■ THE TASK: If a line in the following entries contains the string "false", it counts toward the total; report only that total.

■ DATASET EXTRACT:
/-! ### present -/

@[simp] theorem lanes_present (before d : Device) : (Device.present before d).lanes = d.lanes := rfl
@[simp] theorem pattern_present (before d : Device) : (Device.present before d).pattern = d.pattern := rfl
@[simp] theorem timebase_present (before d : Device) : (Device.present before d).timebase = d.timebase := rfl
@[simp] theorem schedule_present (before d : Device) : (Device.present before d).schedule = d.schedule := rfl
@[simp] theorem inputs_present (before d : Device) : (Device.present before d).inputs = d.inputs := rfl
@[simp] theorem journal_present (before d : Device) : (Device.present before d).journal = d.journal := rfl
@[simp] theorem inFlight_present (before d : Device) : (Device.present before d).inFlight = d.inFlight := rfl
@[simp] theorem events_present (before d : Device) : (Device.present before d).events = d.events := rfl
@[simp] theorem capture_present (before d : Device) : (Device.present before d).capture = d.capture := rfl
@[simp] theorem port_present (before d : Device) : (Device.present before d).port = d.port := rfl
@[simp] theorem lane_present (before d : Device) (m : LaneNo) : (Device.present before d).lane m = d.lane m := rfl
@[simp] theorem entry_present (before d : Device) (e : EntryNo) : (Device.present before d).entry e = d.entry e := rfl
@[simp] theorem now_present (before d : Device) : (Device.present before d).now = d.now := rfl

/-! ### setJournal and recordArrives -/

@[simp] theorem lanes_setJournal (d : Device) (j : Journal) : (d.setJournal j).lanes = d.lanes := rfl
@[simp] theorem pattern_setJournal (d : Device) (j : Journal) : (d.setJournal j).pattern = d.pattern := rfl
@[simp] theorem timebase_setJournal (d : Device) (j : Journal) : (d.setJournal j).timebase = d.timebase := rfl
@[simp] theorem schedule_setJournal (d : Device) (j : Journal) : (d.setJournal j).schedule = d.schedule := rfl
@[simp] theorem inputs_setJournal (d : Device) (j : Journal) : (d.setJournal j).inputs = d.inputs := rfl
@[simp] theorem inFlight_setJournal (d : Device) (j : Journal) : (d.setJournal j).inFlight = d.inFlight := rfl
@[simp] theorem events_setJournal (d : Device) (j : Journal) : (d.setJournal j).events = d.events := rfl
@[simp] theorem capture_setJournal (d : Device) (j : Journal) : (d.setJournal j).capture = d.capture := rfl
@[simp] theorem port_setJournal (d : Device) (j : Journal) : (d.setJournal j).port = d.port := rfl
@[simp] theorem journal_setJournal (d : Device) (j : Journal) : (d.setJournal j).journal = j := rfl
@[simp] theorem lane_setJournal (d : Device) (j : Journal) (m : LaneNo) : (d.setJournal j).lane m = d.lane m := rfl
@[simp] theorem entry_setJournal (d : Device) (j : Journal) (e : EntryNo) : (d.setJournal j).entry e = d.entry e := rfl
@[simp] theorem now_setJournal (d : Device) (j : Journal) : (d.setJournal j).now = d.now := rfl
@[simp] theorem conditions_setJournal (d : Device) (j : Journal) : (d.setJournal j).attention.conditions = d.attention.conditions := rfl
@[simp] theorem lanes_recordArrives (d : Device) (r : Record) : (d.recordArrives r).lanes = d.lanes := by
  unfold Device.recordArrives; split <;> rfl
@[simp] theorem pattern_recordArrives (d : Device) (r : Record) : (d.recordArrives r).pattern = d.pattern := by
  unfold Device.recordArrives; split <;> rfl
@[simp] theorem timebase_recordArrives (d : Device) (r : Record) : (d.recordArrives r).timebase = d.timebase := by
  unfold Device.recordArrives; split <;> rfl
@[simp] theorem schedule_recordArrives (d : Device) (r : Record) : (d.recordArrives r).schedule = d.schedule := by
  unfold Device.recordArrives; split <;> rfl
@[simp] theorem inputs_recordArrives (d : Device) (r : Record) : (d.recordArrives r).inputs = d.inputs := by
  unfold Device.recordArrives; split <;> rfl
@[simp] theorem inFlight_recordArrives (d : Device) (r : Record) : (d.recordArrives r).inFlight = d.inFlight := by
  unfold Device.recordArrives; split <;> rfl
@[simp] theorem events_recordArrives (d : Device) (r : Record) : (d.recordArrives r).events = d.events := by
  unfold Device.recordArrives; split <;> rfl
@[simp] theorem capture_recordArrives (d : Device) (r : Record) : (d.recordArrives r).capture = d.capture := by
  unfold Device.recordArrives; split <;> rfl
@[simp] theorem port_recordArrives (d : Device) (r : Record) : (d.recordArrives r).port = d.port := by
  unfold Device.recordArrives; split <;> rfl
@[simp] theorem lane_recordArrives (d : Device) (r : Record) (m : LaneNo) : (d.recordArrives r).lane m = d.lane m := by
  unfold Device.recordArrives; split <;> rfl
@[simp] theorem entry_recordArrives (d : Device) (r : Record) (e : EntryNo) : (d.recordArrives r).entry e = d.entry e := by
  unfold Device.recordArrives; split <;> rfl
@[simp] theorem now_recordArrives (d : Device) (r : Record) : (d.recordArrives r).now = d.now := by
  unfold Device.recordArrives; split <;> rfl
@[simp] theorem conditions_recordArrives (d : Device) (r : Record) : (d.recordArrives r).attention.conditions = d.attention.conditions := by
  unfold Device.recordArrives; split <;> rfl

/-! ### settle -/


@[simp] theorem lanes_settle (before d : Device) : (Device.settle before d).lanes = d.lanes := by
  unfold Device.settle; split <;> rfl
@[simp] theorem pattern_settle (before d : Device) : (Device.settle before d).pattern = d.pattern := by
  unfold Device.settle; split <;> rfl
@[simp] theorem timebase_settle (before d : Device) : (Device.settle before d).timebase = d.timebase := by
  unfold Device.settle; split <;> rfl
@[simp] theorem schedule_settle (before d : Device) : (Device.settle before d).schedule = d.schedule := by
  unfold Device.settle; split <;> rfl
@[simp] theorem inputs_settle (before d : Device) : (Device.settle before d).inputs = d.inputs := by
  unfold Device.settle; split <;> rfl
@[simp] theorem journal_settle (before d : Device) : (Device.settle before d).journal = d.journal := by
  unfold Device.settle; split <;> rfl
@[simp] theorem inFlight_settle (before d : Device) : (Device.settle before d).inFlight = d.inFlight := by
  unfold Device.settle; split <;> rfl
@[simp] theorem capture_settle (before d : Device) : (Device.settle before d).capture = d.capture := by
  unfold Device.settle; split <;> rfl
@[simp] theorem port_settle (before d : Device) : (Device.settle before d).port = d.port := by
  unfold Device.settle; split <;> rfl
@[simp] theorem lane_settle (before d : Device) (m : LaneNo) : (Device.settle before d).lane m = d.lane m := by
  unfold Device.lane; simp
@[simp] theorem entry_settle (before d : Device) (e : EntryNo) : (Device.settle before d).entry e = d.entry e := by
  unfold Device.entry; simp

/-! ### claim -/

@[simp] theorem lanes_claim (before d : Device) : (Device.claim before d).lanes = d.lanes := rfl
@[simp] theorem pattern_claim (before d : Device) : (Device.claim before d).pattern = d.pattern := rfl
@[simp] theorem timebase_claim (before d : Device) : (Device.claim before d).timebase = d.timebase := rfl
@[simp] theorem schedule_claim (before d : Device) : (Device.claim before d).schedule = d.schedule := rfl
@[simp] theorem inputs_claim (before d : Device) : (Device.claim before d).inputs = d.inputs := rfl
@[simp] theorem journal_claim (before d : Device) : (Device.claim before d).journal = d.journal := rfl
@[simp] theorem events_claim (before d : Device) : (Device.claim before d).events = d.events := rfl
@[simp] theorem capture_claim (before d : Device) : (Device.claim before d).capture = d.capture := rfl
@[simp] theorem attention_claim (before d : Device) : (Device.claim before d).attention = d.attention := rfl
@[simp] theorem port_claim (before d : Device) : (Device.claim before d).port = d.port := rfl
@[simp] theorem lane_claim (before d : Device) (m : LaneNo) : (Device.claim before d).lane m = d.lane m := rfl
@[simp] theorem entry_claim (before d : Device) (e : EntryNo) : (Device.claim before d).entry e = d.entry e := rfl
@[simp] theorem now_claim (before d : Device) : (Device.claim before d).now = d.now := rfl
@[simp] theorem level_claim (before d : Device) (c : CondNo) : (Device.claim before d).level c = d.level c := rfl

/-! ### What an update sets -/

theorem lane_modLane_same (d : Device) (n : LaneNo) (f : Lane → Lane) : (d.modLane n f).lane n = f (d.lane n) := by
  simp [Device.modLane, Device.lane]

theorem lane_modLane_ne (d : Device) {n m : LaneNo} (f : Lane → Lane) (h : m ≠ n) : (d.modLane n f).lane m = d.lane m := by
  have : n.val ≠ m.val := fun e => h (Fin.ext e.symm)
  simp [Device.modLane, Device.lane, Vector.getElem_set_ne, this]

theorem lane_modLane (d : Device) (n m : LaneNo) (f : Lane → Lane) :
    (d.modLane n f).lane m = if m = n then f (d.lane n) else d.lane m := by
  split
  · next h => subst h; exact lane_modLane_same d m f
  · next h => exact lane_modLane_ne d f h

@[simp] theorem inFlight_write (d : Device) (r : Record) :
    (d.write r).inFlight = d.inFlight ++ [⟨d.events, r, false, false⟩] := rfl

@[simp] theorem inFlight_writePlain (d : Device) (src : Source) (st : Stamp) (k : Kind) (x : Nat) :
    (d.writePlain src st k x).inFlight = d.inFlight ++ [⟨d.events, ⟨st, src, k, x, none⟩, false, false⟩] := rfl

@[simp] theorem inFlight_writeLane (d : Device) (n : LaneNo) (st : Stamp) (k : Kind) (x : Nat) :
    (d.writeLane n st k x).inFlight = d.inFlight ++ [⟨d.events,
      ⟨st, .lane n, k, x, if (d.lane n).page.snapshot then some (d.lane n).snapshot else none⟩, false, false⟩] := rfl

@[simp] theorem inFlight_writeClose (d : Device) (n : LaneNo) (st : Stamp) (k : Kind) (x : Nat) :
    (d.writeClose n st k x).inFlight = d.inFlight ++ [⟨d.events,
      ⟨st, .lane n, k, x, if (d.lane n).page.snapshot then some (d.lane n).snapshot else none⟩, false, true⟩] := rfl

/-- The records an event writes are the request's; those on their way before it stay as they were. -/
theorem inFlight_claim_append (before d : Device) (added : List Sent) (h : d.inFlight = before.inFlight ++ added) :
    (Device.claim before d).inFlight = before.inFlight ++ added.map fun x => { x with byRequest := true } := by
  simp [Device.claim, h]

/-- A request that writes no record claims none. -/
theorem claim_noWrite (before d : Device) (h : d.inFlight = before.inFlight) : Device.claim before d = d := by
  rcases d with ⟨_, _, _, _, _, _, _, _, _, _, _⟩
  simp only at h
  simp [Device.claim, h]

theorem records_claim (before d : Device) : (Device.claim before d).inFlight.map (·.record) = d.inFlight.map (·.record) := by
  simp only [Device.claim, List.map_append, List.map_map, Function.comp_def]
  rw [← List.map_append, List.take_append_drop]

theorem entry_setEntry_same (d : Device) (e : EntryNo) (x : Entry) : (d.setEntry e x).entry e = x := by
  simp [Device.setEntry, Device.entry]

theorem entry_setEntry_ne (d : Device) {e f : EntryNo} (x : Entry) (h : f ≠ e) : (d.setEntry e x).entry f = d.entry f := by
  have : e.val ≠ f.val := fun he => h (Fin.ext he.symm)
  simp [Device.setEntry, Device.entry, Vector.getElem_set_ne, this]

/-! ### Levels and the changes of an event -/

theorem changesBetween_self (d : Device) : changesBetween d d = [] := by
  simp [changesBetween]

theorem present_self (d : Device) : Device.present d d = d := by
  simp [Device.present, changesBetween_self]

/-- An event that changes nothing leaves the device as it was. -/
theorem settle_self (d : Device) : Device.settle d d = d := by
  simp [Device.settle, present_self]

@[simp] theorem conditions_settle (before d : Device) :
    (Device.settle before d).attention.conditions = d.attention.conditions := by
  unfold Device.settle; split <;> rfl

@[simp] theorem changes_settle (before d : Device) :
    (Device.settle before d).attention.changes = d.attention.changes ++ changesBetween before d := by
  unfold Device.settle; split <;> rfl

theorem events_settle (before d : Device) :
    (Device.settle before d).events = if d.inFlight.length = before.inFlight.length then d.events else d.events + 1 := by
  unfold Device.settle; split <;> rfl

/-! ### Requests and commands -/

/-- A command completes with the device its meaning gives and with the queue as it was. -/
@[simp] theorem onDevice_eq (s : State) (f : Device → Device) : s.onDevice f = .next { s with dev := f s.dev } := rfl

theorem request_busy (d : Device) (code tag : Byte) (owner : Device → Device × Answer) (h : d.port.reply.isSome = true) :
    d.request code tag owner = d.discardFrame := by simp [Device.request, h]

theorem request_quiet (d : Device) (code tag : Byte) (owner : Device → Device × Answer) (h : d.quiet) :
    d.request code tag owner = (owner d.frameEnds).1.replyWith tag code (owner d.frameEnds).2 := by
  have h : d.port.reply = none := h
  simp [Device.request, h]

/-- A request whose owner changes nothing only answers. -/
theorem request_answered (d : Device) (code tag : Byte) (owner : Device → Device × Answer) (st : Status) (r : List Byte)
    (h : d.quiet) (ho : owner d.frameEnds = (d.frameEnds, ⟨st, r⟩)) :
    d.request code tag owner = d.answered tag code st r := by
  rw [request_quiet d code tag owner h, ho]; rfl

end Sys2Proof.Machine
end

...

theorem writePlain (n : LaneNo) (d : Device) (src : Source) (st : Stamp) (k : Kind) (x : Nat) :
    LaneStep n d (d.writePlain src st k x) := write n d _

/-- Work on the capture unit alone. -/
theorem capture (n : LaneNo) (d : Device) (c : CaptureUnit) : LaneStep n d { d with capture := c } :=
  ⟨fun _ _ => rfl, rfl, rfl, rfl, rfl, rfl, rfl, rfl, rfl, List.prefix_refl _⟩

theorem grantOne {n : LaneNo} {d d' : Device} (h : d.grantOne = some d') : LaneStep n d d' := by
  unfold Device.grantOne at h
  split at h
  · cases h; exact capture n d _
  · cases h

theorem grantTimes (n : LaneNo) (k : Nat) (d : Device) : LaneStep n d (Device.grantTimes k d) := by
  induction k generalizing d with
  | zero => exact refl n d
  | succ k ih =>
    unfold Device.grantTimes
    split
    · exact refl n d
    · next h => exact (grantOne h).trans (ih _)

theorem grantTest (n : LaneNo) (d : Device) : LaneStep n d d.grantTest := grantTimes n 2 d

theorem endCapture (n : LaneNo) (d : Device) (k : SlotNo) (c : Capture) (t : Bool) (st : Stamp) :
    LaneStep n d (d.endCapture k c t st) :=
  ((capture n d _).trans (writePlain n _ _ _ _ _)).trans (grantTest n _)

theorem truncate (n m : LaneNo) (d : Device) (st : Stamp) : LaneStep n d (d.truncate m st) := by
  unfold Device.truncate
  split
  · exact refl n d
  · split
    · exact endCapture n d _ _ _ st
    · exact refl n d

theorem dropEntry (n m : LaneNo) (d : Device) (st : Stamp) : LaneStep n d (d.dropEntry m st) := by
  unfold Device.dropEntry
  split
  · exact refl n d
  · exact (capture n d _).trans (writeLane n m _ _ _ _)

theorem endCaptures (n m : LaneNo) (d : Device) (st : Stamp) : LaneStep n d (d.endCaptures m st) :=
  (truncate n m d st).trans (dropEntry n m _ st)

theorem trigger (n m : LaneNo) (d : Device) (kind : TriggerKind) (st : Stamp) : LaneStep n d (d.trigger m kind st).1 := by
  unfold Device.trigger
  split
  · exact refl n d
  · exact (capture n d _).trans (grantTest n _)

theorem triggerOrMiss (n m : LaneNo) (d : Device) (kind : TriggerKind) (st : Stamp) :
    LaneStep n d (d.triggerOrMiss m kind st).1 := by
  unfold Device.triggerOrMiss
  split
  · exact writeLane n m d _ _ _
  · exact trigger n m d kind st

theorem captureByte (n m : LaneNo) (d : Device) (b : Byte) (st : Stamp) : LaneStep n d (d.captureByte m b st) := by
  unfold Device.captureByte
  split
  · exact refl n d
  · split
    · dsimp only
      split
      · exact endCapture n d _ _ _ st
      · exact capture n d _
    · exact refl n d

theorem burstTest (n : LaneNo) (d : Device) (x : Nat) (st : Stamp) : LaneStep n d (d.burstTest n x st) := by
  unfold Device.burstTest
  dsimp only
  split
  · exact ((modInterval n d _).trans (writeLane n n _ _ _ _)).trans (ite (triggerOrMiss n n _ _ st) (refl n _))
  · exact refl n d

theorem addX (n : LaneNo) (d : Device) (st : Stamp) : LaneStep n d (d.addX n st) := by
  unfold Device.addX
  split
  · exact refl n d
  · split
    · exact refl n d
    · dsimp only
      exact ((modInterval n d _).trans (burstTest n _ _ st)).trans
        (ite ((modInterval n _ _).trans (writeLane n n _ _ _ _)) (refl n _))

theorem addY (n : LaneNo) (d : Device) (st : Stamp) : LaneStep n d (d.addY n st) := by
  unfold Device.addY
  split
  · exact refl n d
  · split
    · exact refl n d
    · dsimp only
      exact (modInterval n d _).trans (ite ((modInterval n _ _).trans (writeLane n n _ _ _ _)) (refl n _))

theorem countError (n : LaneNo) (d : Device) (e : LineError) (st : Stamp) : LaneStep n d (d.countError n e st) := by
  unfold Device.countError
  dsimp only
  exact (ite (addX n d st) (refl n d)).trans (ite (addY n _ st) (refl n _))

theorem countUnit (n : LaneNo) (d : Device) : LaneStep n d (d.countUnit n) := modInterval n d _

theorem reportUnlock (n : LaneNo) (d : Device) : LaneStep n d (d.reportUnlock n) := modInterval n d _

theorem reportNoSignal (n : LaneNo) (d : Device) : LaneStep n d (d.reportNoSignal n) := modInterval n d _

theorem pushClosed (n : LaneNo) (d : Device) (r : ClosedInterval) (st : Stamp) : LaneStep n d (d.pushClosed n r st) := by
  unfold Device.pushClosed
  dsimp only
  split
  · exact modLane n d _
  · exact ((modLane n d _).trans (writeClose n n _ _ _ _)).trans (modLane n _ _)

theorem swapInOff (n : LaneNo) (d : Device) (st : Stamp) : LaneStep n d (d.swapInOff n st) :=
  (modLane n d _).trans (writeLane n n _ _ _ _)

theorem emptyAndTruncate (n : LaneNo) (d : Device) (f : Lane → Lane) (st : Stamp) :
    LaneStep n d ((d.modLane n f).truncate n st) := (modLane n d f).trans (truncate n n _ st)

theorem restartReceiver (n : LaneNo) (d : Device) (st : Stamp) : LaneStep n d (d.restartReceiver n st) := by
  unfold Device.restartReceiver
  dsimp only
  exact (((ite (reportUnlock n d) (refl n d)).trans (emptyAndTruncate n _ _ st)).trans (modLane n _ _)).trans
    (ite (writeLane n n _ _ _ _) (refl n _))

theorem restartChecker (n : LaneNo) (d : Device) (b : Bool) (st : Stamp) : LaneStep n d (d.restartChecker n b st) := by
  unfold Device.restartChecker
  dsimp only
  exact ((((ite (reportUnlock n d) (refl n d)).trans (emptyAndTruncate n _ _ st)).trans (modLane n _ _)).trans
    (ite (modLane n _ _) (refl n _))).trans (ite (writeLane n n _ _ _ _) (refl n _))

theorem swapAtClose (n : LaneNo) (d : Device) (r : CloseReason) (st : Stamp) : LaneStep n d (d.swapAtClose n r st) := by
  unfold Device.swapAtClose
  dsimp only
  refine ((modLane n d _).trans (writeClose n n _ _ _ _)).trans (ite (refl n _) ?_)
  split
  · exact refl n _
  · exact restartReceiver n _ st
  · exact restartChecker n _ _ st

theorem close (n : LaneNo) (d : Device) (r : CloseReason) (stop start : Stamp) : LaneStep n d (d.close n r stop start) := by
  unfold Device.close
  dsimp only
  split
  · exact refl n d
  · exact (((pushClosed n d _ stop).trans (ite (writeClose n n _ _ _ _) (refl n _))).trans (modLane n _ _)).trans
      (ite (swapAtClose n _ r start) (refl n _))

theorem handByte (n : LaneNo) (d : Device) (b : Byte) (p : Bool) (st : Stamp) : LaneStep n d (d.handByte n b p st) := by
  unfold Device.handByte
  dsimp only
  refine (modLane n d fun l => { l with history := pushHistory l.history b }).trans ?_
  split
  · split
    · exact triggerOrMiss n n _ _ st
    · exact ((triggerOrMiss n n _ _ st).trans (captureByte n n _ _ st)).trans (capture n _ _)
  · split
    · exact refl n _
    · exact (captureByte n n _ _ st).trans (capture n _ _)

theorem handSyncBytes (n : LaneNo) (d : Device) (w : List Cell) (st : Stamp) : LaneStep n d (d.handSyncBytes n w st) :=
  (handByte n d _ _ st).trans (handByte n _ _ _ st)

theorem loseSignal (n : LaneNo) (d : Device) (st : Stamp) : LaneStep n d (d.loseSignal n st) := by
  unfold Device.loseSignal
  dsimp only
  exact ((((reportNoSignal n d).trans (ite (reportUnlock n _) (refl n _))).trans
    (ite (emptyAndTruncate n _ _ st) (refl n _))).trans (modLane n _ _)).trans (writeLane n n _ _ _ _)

■ ANSWER AREA: 4